As a Latinamericanist, the idealism of the American dream has been hard to concede as I am aware, far more than most, about the tangled and faltered destinies that the U.S. and Latin America share. However, as a Latinx, it is within me to look at a Utopian past and find greatness and often give in and start to believe that we can strive to possess a little bit of that greatness from the Incas, Aztecs, and Mayas. For the U.S., however, that greatness seems to lay in economic wealth and prosperity, not a glorious indigenous civilization. What is fundamental about the American dream is the following: We believe that an immigrant can come from nothing and make her/himself into something. What we seem to forget, in the process of letting ourselves fall into a vast ocean of idealistic dreams, is that our immigrant community is one of the most vulnerable groups in our society. They are hanging on for dear life right now. The struggle has always been there and that is what makes for a great story, but within our whirlwind of a political environment we must find it in ourselves to protect the road that so many people like Cesar Chavez and Dolores Huerta paved for us so we can be where we are. We must not give an inch to those who threaten the ideals of the American dream.
America needs to learn from the social movements in Latin America that when faced with adversity, we fight no matter how pungent the fight seems. During the dictatorship in Uruguay of the ’70s, people were imprisoned, tortured, and killed defending their rights as human beings and their rights to express their artistic identity. The intellectuals of the time joined the fight and are the reason why we have literary works like that of Mario Benedetti “Pedro and the Captain,” which in a nutshell, gives us an insight into the psychological warfare that those imprisoned by the regime lived. Another example of resilience is that of the literary movement of memoirs that gave us a peek into the lives of those affected by violence throughout the continent. Here we can look at the example from women guerillas in El Salvador or activists like Rigoberta Manchu in Guatemala who allowed us to step into their shoes and walk as they did through the horror of seeing their loved ones burned at the stake or dismembered. Why are these important and what do they have to do with the American dream?

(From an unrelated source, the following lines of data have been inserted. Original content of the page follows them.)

-- ==== Sys2Proof/Machine/Ubx.lean ====
section
/-! DEFINITION. Machine/Ubx.lean: the u-blox UBX recogniser's states (44_ubx.md R190 to R200). In every
handler `b` has been appended. -/

namespace Sys2Proof.Machine

/-- The active scratch record as a UBX record. -/
def withUbx (p : ParseState) (f : UbxRec → Except Fault Turn) : Except Fault Turn :=
  match p.sp with
  | some (.ubx r) => f r
  | _ => .error .wrongScratch

/-- `fold(b)`: both Fletcher-8 sums (44_ubx.md). -/
def UbxRec.fold (r : UbxRec) (b : Byte) : UbxRec :=
  { r with ckA := (fl8 r.ckA r.ckB b).1, ckB := (fl8 r.ckA r.ckB b).2 }

/-- State `UBX_SYNC2` (44_ubx.md R192). -/
def ubxSync2Step (p : ParseState) (b : Byte) : Except Fault Turn :=
  if b = 0x62 then quiet (p.goto .ubxClass) else fail .grammar p b

/-- State `UBX_CLASS` (R193). -/
def ubxClassStep (p : ParseState) (b : Byte) : Except Fault Turn :=
  withUbx p fun r => quiet ((p.setSp (.ubx { r.fold b with msgClass := b })).goto .ubxId)

/-- State `UBX_ID` (R194). -/
def ubxIdStep (p : ParseState) (b : Byte) : Except Fault Turn :=
  withUbx p fun r => quiet ((p.setSp (.ubx { r.fold b with msgId := b })).goto .ubxLengthLo)

/-- State `UBX_LENGTH_LO` (R195). -/
def ubxLengthLoStep (p : ParseState) (b : Byte) : Except Fault Turn :=
  withUbx p fun r =>
    quiet ((p.setSp (.ubx { r.fold b with payloadLen := b.setWidth 16 })).goto .ubxLengthHi)

/-- State `UBX_LENGTH_HI` (R196). -/
def ubxLengthHiStep (p : ParseState) (b : Byte) : Except Fault Turn :=
  withUbx p fun r =>
    let len := r.payloadLen ||| (b.setWidth 16 <<< 8)
    quiet ((p.setSp (.ubx { r.fold b with payloadLen := len, bytesRemaining := len })).goto
      (if len = 0 then .ubxCkA else .ubxPayload))

/-- State `UBX_PAYLOAD` (R197). -/
def ubxPayloadStep (p : ParseState) (b : Byte) : Except Fault Turn :=
  withUbx p fun r =>
    quiet ((p.setSp (.ubx { r.fold b with bytesRemaining := r.bytesRemaining - 1 })).goto
      (if r.bytesRemaining - 1 = 0 then .ubxCkA else .ubxPayload))

/-- State `UBX_CK_A` (R198): neither folded nor compared yet. -/
def ubxCkAStep (p : ParseState) : Except Fault Turn := quiet (p.goto .ubxCkB)

/-- State `UBX_CK_B` (R199). -/
def ubxCkBStep (p : ParseState) (b : Byte) : Except Fault Turn :=
  withUbx p fun r =>
    match p.byteAt (p.length - 2) with
    | .error f => .error f
    | .ok a => conclude (ubxVerdict a b r.ckA r.ckB) false p b

end Sys2Proof.Machine
end

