/-- Every step keeps the invariant: `length` within the buffer, `active` the sentinel exactly in
FIRST_BYTE, the preamble byte at index 0, the scratch record of the latched kind, fields and
accumulator in range, the buffer canonical and every byte of the frame stored (10_state.md R14, R16,
R17, R23 to R30, R36). -/
def Obligations.StepKeepsInv : Prop :=
  ∀ s t : State, s.Inv → step s = .next t → t.Inv

/-- From every state of the invariant, whatever the host presents, the step answers a next state:
nothing the host can do stops the machine (60_exceptions.md R350: failures are local and
recoverable). -/
def Obligations.StepAnswers : Prop :=
  ∀ s : State, s.Inv → ∃ t, step s = .next t

/-- The running checksum of a frame in progress is the checksum of exactly the bytes its protocol
covers, and every step keeps this (10_state.md R17, R18; the coverage is that of 42_nmea.md to
48_unicore_hash.md). -/
def Obligations.RunningChecksum : Prop :=
  ∀ s t : State, s.Inv →
    (∀ p, s.parse = some p → s.window = .none → p.ChecksumCovers) → step s = .next t →
    ∀ q, t.parse = some q → t.window = .none → q.ChecksumCovers

/-- A PUSH that delivers a frame delivers one whose checksum or CRC is that of its bytes, and a PUSH
that asks the host about a bad CRC has one whose is not (60_exceptions.md R369: the end-of-message
callback is invoked only if the protocol's checksum validates or the bad-CRC callback returned
true). PRESUMED: the generators (log 18), the order of SPARTN's trailer bytes (log 19) and hex digits of
either case (log 23). -/
def Obligations.DeliveredFramesCheck : Prop :=
  ∀ (s t : State) (p : ParseState) (b : Byte) (i : Nat), s.Inv → s.parse = some p →
    s.window = .none → p.ChecksumCovers → exec (.push b) s = .next t →
    (∀ frame, t.events = s.events ++ [.eom i frame] →
      ∃ k, p.table[i]? = some k ∧ frameChecks k (Event.accounted p.table (.eom i frame))) ∧
    (t.events = s.events ++ [.badCrc i] →
      ∃ k, p.table[i]? = some k ∧ ¬frameChecks k t.owed)

/-! ### Whole frames -/

/-- A whole RTCM frame arriving in FIRST_BYTE (30_encoding.md R63; 43_rtcm.md R170 to R178): it is
delivered exactly when its trailer is the CRC-24Q of what precedes it, and is otherwise left to the
soft-CRC discipline. The generator's parameters are PRESUMED (log 18). -/
def Obligations.FrameRtcm : Prop :=
  ∀ (s : State) (p : ParseState) (i : Nat) (len : BitVec 10) (payload trailer : List Byte),
    s.parse = some p → s.window = .none → p.state = .firstByte → p.Latches i .rtcm →
    payload.length = len.toNat → trailer.length = 3 →
    let covered : List Byte :=
      0xD3 :: BitVec.ofNat 8 (len.toNat / 256) :: BitVec.ofNat 8 (len.toNat % 256) :: payload
    let octets := covered ++ trailer
    octets.length ≤ p.bufferLength →
    ∃ q : ParseState, p.Holds q octets ∧
      q =
        { p with
          buffer := q.buffer, length := octets.length, state := .rtcmCrc, active := i
          crc := (crc24qBlock octets).setWidth 32
          sp :=
            some (.rtcm
              { savedCrc := crc24qBlock covered
                bytesRemaining := 0
                messageId :=
                  (payload.getD 0 0).setWidth 16 <<< 4 |||
                    ((payload.getD 1 0).setWidth 16 >>> 4) }) } ∧
      exec (.frameRtcm len (payload ++ trailer)) s =
        if trailer = beBytes (crc24qBlock covered) 3 then
          .next (s.raised q (.eom i octets) (.inEom false))
        else s.softCrcFrame q octets (trailer.getD 2 0) false

/-- A whole UBX frame arriving in FIRST_BYTE (30_encoding.md R64; 44_ubx.md R190 to R199): it is
delivered exactly when CK_A and CK_B are the Fletcher-8 sums of class, id, length and payload. -/
def Obligations.FrameUbx : Prop :=
  ∀ (s : State) (p : ParseState) (i : Nat) (cls id ckA ckB : Byte) (len : BitVec 16)
    (payload : List Byte),
    s.parse = some p → s.window = .none → p.state = .firstByte → p.Latches i .ubx →
    payload.length = len.toNat →
    let covered : List Byte :=
      cls :: id :: BitVec.ofNat 8 (len.toNat % 256) :: BitVec.ofNat 8 (len.toNat / 256) :: payload
    let octets : List Byte := 0xB5 :: 0x62 :: covered ++ [ckA, ckB]
    octets.length ≤ p.bufferLength →
    ∃ q : ParseState, p.Holds q octets ∧
      q =
        { p with
          buffer := q.buffer, length := octets.length, state := .ubxCkB, active := i, crc := 0
          sp :=
            some (.ubx
              { bytesRemaining := 0, msgClass := cls, msgId := id, payloadLen := len
                ckA := (fl8Block covered).1, ckB := (fl8Block covered).2 }) } ∧
      exec (.frameUbx cls id len (payload ++ [ckA, ckB])) s =
        if fl8Block covered = (ckA, ckB) then
          .next (s.raised q (.eom i octets) (.inEom false))
        else s.softCrcFrame q octets ckB false
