-- ==== Sys2Proof/Laws/Run.lean ====
section
/-! SUPPORT. Laws/Run.lean: the byte step keeps the invariant and never stops; what a run of bytes does
(41_dispatch.md R124, R125). -/

namespace Sys2Proof.Machine

/-- The byte step in a state in which a frame is in progress (41_dispatch.md R124). -/
theorem byteStep_inFrame {p : ParseState} (h : p.state.inFrame = true) (b : Byte) :
    byteStep p b =
      if p.bufferLength ≤ p.length then failTooLong p b else handler (p.append b) b := by
  unfold byteStep
  split <;> simp_all [PState.inFrame]

theorem byteStep_inFrame_room {p : ParseState} (h : p.state.inFrame = true)
    (hlt : p.length < p.bufferLength) (b : Byte) :
    byteStep p b = handler (p.append b) b := by
  rw [byteStep_inFrame h, if_neg (by omega)]

theorem byteStep_firstByte {p : ParseState} (h : p.state = .firstByte) (b : Byte) :
    byteStep p b = firstByte p b := by
  simp [byteStep, h]

theorem byteStep_lineTerm {p : ParseState} (h : p.state = .lineTerm) (b : Byte) :
    byteStep p b = lineTerm p b := by
  simp [byteStep, h]

theorem byteStep_crThenLf {p : ParseState} (h : p.state = .crThenLf) (b : Byte) :
    byteStep p b = crThenLf p b := by
  simp [byteStep, h]

theorem byteStep_lfThenCr {p : ParseState} (h : p.state = .lfThenCr) (b : Byte) :
    byteStep p b = lfThenCr p b := by
  simp [byteStep, h]

/-- A state in which a frame is in progress belongs to exactly one kind (10_state.md R15). -/
theorem PState.inFrame_owner {st : PState} (h : st.inFrame = true) : ∃ k, st.owners = [k] := by
  cases st <;> first | (exact absurd h (by decide)) | exact ⟨_, rfl⟩

/-- The facts of a frame in progress, with one more byte stored. -/
theorem handler_safe {p : ParseState} (h : p.Inv) (hp : p.Progress)
    (hf : p.state.inFrame = true) (hlt : p.length < p.bufferLength) (b : Byte) :
    Safe (handler (p.append b) b) := by
  obtain ⟨k, hk⟩ := PState.inFrame_owner hf
  have ht : (p.append b).Taking b := h.taking (k := k) (by rw [hk]; simp) b hlt
  have h1 : 1 ≤ p.length := by have := ht.two; simpa using this
  have old : ∀ i < p.length, ∀ c, p.buffer.read i = some c →
      (p.append b).buffer.read i = some c := fun i hi c hc => by
    rw [ParseState.append_buffer, Memory.read_write_other _ _ (by omega), hc]
  have oldHex : ∀ i < p.length, p.HexAt i → (p.append b).HexAt i :=
    fun i hi ⟨c, hc, hx⟩ => ⟨c, old i hi c hc, hx⟩
  have hlen : (p.append b).length = p.length + 1 := rfl
  unfold handler
  split <;> rename_i hs <;> rw [ParseState.append_state] at hs <;>
    try simp only [ParseState.Progress, hs] at hp
  · exact absurd hf (by simp [hs, PState.inFrame])
  · exact absurd hf (by simp [hs, PState.inFrame])
  · exact absurd hf (by simp [hs, PState.inFrame])
  · exact absurd hf (by simp [hs, PState.inFrame])
  · exact nmeaNameStep_safe ht hs
  · exact nmeaBodyStep_safe ht hs
  · exact nmeaChecksumHiStep_safe ht hs
  · refine nmeaChecksumLoStep_safe ht hs ?_
    rw [hlen, show p.length + 1 - 2 = p.length - 1 by omega]
    exact oldHex _ (by omega) hp
  · exact rtcmLengthHiStep_safe ht hs
  · exact rtcmLengthLoStep_safe ht hs
  · exact rtcmMsgIdHiStep_safe ht hs
  · exact rtcmMsgIdLoStep_safe ht hs
  · exact rtcmDataStep_safe ht hs
  · exact rtcmCrcStep_safe ht hs
  · exact ubxSync2Step_safe ht hs
  · exact ubxClassStep_safe ht hs
  · exact ubxIdStep_safe ht hs
  · exact ubxLengthLoStep_safe ht hs
  · exact ubxLengthHiStep_safe ht hs
  · exact ubxPayloadStep_safe ht hs
  · exact ubxCkAStep_safe ht hs
  · exact ubxCkBStep_safe ht hs
  · exact sbfPreamble2Step_safe ht hs
  · exact sbfCrc1Step_safe ht hs
  · exact sbfCrc2Step_safe ht hs
  · exact sbfId1Step_safe ht hs
  · exact sbfId2Step_safe ht hs
  · exact sbfLengthLoStep_safe ht hs
  · exact sbfLengthHiStep_safe ht hs
  · exact sbfBodyStep_safe ht hs
  · refine spartnHdr3Step_safe ht hs fun r hr => ?_
    obtain ⟨h2, h3⟩ := hp r hr
    exact ⟨h2, by omega⟩
  · exact spartnExtHdrStep_safe ht hs hp
  · exact spartnPayloadStep_safe ht hs hp
  · exact spartnEmbeddedStep_safe ht hs hp
  · exact spartnCrcStep_safe ht hs hp
  · exact ubinSync2Step_safe ht hs (by omega)
  · exact ubinSync3Step_safe ht hs (by omega)
  · refine ubinReadHeaderStep_safe ht hs fun r hr => ?_
    obtain ⟨h2, h3⟩ := hp r hr
    exact ⟨h2, by omega⟩
  · exact ubinReadBodyStep_safe ht hs
  · exact ubinReadCrcStep_safe ht hs
  · exact uhashNameStep_safe ht hs hp
  · exact uhashBodyStep_safe ht hs hp
  · refine uhashChecksumStep_safe ht hs fun r hr => ?_
    obtain ⟨h2, h3, h4, h5⟩ := hp r hr
    refine ⟨h2, h3, by omega, fun i hi => ?_⟩
    rw [hlen, show p.length + 1 - 2 - i = p.length - 1 - i by omega]
    exact oldHex _ (by omega) (h5 i hi)

/-- The byte step never stops and keeps the invariant (41_dispatch.md R124). -/
theorem byteStep_safe {p : ParseState} (h : p.Inv) (hp : p.Progress) (b : Byte) :
    Safe (byteStep p b) := by
  by_cases hf : p.state.inFrame = true
  · rw [byteStep_inFrame hf]
    split_ifs with hlt
    · obtain ⟨k, hk⟩ := PState.inFrame_owner hf
      exact failTooLong_safe h (h.latched_of_state hk).2.2.1 b
    · exact handler_safe h hp hf (by omega) b
  · unfold byteStep
    split
    · exact firstByte_safe h.base b
    · rename_i hs
      exact lineTerm_safe h (by rw [hs]; rfl) b
    · exact crThenLf_safe h b
    · exact lfThenCr_safe h b
    · rename_i h1 h2 h3 h4
      cases hs : p.state <;> simp_all [PState.inFrame]

/-! ### Runs of bytes -/

theorem runBytes_nil (s : State) :
    runBytes [] s = .next { s with todo := [], result := .nothing } := rfl

/-- A byte that raises nothing: the run goes on. -/
theorem runBytes_quiet {s : State} {p q : ParseState} {b : Byte} (bs : List Byte)
    (hp : s.parse = some p) (h : byteStep p b = .ok ⟨q, none⟩) :
    runBytes (b :: bs) s = runBytes bs { s with parse := some q } := by
  simp [runBytes, hp, h]

/-- A byte that raises an event: its window suspends the run. -/
theorem runBytes_raise {s : State} {p q : ParseState} {b : Byte} (bs : List Byte) {e : Event}
    {w : Window} (hp : s.parse = some p) (h : byteStep p b = .ok ⟨q, some (e, w)⟩) :
    runBytes (b :: bs) s =
      .next
        { s with
          parse := some q, window := w, todo := bs, events := s.events ++ [e]
          result := .nothing } := by
  simp [runBytes, hp, h]

/-- A stretch of bytes of which none raises an event: the ParseState after it. -/
inductive QuietRun : ParseState → List Byte → ParseState → Prop where
  | nil (p : ParseState) : QuietRun p [] p
  | cons {p q r : ParseState} {b : Byte} {bs : List Byte} (h : byteStep p b = .ok ⟨q, none⟩)
      (t : QuietRun q bs r) : QuietRun p (b :: bs) r

theorem QuietRun.append {p q r : ParseState} {bs cs : List Byte} (h1 : QuietRun p bs q)
    (h2 : QuietRun q cs r) : QuietRun p (bs ++ cs) r := by
  induction h1 with
  | nil => exact h2
  | cons h _ ih => exact .cons h (ih h2)

theorem QuietRun.one {p q : ParseState} {b : Byte} (h : byteStep p b = .ok ⟨q, none⟩) :
    QuietRun p [b] q := .cons h (.nil q)

/-- A run whose first part raises nothing goes on with the rest. -/
theorem runBytes_quietRun {s : State} {p q : ParseState} {bs : List Byte} (cs : List Byte)
    (hp : s.parse = some p) (h : QuietRun p bs q) :
    runBytes (bs ++ cs) s = runBytes cs { s with parse := some q } := by
  induction h generalizing s with
  | nil => simp [← hp]
  | cons hb _ ih =>
    rw [List.cons_append, runBytes_quiet _ hp hb, ih rfl]

/-- A run all of whose bytes but the last raise nothing, and whose last raises an event: the form of a
frame that is recognised (41_dispatch.md R120 (ii)). -/
theorem runBytes_frame {s : State} {p q r : ParseState} {bs : List Byte} {b : Byte} {e : Event}
    {w : Window} (hp : s.parse = some p) (h : QuietRun p bs q)
    (hb : byteStep q b = .ok ⟨r, some (e, w)⟩) :
    runBytes (bs ++ [b]) s = .next (s.raised r e w) := by
  rw [runBytes_quietRun [b] hp h, runBytes_raise [] rfl hb]
  rfl

/-- PUSH and PUSHN where they are legal (41_dispatch.md R140). -/
theorem pushOctets_run {s : State} {p : ParseState} (bytes : List Byte) (hw : s.window = .none)
    (hp : s.parse = some p) : pushOctets bytes s = runBytes bytes s := by
  simp [pushOctets, State.configured, hw, hp]

/-- PUSH and PUSHN where they are refused (41_dispatch.md R140). -/
theorem pushOctets_refused {s : State} (bytes : List Byte)
    (h : s.parse = none ∨ s.window ≠ .none) : pushOctets bytes s = .next s.refuse := by
  rcases h with h | h <;> simp [pushOctets, State.configured, h]

/-- A run of bytes from a state of the invariant never stops and ends in one (41_dispatch.md R125). -/
theorem runBytes_safe (bytes : List Byte) {s : State} {p : ParseState} (hp : s.parse = some p)
    (hi : p.Inv) (hpr : p.Progress) (hw : s.window = .none)
    (he : ∀ c bs, Event.invalidData c bs ∈ s.events → bs ≠ []) :
    ∃ t, runBytes bytes s = .next t ∧ t.Inv := by
  induction bytes generalizing s p with
  | nil =>
    refine ⟨_, rfl, ⟨?_, by simp [hp], fun _ => rfl, he⟩⟩
    simp only [hp, hw, Option.some.injEq]
    rintro q rfl
    exact ⟨hi, hpr⟩
  | cons b bytes ih =>
    obtain ⟨⟨q, raised⟩, ht, hq, hr⟩ := byteStep_safe hi hpr b
    cases raised with
    | none =>
      rw [runBytes_quiet bytes hp ht]
      exact ih rfl hq hr hw he
    | some ew =>
      obtain ⟨e, w⟩ := ew
      rw [runBytes_raise bytes hp ht]
      obtain ⟨h1, h2, h3⟩ := hr
      refine ⟨_, rfl, ⟨?_, by simp, fun hn => absurd hn h1, ?_⟩⟩
      · simp only [Option.some.injEq]
        rintro q' rfl
        exact ⟨hq, h2⟩
      · intro c bs hm
        rw [List.mem_append, List.mem_singleton] at hm
        exact hm.elim (he c bs) fun h => h3 c bs h.symm

end Sys2Proof.Machine
end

Plainly, they are forms of resistance against tyranny and a relentless stream of hate. Voice to the voiceless, eyeballs to the blind, and touch to the otherwise numb. If we think of the country as a being, then artistic movements are also the air, arteries, and blood that flow through it. While these are key for our nation, so are our civil rights movements that protect us, or counter the conventional rhetoric as “Las Madres de la Plaza de Mayo” did in Argentina during the Dirty War. The military dictatorship consistently denied that it had political prisoners or that it held captive those that Las Madres demanded to see and wanted to have back in their lives. Without their arduous effort and painful struggle, justice would have turned a blind eye and death would have taken them and sucked them into obscurity.
As the beginning of what sounds like the end grows near – inauguration – we need to keep in mind where we come from and where we want to be. Can an immigrant family like mine raise a child and have her/him prosper? What are we doing to protect the American dream?